> Assigned task: All that is wanted is a word-for-word retyping of the lines from the one containing "draw gives. -/" through the end of the material below.
START Given data
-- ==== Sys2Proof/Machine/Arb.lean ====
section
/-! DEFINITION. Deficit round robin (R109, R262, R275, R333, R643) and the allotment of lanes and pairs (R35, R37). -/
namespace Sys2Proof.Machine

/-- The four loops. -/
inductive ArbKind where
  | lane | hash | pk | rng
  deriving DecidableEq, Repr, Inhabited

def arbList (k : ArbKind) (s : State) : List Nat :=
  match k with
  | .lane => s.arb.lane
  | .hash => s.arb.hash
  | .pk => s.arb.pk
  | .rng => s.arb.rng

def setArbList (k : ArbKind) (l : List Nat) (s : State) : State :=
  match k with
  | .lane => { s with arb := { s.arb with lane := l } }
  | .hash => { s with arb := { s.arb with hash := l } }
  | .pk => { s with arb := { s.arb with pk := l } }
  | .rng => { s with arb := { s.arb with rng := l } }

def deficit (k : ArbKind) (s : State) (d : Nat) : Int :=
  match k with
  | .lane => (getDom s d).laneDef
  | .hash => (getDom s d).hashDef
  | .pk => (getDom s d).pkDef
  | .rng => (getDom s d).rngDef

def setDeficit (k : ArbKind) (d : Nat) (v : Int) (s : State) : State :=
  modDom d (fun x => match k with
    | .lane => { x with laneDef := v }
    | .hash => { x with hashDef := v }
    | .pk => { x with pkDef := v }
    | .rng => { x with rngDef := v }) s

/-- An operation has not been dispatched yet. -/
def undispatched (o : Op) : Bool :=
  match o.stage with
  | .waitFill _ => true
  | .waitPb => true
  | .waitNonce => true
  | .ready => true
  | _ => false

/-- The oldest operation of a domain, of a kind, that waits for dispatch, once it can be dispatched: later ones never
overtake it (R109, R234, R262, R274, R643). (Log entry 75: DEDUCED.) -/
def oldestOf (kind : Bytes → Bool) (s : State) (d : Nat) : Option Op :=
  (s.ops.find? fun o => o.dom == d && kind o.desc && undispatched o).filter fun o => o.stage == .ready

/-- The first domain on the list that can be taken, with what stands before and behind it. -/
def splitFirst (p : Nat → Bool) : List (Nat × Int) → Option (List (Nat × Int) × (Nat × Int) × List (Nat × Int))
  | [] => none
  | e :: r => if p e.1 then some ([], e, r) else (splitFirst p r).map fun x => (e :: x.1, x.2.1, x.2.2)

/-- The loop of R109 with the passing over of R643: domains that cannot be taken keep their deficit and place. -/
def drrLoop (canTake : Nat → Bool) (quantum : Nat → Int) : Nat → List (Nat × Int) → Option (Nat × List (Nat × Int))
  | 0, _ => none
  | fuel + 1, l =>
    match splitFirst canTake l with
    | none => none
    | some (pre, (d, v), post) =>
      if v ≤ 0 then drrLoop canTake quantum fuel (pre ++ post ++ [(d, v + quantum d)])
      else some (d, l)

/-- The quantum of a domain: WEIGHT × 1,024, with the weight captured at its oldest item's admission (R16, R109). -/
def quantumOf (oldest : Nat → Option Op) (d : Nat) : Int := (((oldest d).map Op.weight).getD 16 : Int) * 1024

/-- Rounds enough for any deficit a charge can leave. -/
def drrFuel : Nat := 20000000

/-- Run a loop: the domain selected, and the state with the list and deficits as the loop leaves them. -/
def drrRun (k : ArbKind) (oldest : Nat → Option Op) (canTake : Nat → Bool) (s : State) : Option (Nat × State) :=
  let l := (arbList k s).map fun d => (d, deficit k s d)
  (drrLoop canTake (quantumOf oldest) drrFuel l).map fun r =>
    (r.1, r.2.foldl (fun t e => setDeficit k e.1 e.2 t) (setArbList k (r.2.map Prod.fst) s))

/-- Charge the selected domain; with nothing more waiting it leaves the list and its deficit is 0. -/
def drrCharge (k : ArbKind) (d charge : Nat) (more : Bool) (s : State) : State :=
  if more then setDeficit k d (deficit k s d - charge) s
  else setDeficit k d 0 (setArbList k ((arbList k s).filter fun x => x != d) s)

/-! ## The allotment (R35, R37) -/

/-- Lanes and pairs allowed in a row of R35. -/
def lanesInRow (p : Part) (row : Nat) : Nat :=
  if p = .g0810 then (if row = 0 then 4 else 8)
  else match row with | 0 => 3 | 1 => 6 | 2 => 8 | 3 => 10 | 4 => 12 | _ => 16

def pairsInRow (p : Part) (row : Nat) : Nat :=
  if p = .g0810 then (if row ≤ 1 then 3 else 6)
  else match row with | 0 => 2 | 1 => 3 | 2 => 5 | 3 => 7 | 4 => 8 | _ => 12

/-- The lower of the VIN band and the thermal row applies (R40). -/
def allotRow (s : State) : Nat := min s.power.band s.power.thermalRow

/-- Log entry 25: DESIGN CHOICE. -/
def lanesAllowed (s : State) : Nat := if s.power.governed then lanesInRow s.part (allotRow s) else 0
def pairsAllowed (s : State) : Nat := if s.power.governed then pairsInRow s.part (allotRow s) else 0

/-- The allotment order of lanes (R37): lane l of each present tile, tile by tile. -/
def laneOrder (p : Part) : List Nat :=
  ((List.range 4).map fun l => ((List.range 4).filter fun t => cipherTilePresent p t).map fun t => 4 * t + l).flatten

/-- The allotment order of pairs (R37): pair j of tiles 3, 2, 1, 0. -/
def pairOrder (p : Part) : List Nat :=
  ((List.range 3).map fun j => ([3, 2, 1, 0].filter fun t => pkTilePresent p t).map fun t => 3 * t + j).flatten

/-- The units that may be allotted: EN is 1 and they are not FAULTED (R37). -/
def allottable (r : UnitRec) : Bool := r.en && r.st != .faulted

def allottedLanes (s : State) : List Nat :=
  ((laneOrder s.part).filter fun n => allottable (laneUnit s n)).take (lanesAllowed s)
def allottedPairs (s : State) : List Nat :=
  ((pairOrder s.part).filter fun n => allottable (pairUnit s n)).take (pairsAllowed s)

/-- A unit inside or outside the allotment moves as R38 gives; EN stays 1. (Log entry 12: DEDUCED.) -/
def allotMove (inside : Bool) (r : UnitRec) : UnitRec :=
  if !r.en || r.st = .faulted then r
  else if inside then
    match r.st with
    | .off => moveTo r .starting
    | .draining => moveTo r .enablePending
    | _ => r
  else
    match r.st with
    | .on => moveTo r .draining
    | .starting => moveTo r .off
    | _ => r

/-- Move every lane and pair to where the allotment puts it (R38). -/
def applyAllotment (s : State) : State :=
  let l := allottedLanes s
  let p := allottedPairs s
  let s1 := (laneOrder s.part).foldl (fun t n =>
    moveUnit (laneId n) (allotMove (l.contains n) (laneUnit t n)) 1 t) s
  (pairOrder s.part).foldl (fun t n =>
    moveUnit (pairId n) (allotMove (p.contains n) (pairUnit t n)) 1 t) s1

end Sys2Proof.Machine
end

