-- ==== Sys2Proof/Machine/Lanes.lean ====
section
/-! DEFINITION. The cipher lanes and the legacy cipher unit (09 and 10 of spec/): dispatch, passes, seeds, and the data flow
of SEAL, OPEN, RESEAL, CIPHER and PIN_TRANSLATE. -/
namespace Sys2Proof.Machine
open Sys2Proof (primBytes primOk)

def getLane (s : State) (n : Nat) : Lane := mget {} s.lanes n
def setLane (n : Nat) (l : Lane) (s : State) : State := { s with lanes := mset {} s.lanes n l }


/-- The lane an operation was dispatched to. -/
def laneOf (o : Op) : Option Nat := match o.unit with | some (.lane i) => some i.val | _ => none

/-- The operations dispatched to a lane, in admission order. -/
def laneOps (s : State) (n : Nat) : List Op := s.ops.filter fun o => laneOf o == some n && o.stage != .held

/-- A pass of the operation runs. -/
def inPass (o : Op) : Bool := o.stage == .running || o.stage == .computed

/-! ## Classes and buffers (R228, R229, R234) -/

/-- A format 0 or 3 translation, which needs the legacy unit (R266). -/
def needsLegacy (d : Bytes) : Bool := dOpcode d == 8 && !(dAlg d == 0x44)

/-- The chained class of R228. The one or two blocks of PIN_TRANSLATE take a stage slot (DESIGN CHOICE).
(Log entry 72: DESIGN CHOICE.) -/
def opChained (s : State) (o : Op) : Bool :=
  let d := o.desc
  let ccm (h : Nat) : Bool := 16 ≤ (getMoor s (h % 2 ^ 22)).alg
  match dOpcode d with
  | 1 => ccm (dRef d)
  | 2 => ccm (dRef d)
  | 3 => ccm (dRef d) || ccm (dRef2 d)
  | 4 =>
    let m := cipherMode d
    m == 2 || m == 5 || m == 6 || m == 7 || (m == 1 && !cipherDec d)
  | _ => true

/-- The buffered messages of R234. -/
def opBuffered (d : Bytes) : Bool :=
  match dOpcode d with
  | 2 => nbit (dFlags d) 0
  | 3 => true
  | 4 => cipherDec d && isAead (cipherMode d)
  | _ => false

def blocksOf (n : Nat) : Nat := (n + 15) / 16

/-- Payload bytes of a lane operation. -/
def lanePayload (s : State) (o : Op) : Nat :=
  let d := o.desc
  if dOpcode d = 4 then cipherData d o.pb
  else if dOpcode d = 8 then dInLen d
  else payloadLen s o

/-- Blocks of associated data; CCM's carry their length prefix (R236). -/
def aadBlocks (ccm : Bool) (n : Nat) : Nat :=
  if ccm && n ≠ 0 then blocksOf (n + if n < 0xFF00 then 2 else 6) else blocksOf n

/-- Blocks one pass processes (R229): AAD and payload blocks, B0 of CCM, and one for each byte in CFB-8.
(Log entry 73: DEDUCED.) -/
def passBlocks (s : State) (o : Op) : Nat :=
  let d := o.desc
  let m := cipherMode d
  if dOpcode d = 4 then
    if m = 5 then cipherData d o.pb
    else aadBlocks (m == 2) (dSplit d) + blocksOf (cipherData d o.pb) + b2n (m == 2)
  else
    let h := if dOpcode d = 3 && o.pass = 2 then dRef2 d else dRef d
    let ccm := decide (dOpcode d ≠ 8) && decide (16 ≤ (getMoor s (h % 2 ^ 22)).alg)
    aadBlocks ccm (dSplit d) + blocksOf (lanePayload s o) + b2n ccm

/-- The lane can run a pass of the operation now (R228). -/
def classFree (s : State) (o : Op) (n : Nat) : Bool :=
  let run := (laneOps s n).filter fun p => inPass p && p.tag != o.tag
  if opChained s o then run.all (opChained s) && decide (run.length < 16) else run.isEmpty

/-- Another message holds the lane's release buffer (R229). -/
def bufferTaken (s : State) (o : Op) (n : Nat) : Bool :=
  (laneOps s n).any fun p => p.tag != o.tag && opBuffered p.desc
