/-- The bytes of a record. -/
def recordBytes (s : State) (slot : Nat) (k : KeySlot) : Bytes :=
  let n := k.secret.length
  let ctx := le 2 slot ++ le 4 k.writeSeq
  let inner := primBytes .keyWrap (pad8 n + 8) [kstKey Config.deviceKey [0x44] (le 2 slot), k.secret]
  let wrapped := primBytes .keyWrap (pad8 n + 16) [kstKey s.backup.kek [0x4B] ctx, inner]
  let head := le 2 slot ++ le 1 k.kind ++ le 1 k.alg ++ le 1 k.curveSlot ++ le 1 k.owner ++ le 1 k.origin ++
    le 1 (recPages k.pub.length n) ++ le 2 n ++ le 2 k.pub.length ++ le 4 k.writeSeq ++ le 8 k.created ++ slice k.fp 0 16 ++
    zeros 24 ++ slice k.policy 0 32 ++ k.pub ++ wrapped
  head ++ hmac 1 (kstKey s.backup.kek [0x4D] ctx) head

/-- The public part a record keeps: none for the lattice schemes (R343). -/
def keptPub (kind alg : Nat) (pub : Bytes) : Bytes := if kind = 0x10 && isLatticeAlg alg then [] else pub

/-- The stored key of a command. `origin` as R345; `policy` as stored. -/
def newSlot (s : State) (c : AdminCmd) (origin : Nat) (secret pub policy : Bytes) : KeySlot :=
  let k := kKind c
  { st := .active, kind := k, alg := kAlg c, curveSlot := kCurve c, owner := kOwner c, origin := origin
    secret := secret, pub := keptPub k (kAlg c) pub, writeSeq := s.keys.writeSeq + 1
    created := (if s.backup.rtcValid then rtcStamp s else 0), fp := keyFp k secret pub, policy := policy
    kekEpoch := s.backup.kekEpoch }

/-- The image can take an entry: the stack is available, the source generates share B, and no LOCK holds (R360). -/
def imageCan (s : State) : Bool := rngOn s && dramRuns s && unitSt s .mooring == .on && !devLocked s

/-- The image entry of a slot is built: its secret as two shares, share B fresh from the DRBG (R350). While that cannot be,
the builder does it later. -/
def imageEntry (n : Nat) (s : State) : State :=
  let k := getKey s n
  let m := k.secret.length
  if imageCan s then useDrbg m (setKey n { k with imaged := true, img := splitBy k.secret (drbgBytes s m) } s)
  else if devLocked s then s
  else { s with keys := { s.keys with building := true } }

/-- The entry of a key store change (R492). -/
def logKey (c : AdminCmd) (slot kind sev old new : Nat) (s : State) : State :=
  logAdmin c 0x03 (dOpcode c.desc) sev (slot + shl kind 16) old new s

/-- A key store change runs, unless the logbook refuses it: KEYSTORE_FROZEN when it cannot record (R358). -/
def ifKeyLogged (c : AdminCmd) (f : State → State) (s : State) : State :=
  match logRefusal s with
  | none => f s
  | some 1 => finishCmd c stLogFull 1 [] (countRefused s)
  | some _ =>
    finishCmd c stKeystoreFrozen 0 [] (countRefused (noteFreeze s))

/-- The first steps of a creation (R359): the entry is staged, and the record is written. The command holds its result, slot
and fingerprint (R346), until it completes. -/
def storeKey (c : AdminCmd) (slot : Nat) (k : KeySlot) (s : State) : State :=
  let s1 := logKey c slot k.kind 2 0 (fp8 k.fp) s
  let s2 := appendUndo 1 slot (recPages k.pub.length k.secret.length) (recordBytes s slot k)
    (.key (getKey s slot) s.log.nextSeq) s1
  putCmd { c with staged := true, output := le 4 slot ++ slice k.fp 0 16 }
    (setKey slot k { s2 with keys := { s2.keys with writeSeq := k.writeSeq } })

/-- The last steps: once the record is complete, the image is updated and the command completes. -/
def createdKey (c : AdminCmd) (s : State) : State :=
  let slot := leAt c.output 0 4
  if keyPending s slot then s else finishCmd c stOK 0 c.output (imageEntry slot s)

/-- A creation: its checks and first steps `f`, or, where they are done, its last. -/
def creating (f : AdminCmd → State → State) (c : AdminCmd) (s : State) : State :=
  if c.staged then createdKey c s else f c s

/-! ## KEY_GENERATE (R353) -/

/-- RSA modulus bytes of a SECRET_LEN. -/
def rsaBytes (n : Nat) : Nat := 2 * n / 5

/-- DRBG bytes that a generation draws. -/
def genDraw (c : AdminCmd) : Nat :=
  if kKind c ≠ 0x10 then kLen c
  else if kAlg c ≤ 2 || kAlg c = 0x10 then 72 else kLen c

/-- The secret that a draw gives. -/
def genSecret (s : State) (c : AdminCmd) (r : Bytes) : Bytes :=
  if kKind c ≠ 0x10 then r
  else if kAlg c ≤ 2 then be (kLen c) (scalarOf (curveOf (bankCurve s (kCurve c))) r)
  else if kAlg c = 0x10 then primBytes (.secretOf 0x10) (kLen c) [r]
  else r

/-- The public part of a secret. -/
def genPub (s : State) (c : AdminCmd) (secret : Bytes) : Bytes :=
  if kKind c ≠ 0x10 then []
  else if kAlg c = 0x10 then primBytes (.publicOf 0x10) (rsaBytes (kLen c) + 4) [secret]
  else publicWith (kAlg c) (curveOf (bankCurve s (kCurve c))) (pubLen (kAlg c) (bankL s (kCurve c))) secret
END Given data
> Answer to this task:
/-- The secret that a draw gives. -/
def genSecret (s : State) (c : AdminCmd) (r : Bytes) : Bytes :=
  if kKind c ≠ 0x10 then r
  else if kAlg c ≤ 2 then be (kLen c) (scalarOf (curveOf (bankCurve s (kCurve c))) r)
  else if kAlg c = 0x10 then primBytes (.secretOf 0x10) (kLen c) [r]
  else r

/-- The public part of a secret. -/
def genPub (s : State) (c : AdminCmd) (secret : Bytes) : Bytes :=
  if kKind c ≠ 0x10 then []
  else if kAlg c = 0x10 then primBytes (.publicOf 0x10) (rsaBytes (kLen c) + 4) [secret]
  else publicWith (kAlg c) (curveOf (bankCurve s (kCurve c))) (pubLen (kAlg c) (bankL s (kCurve c))) secret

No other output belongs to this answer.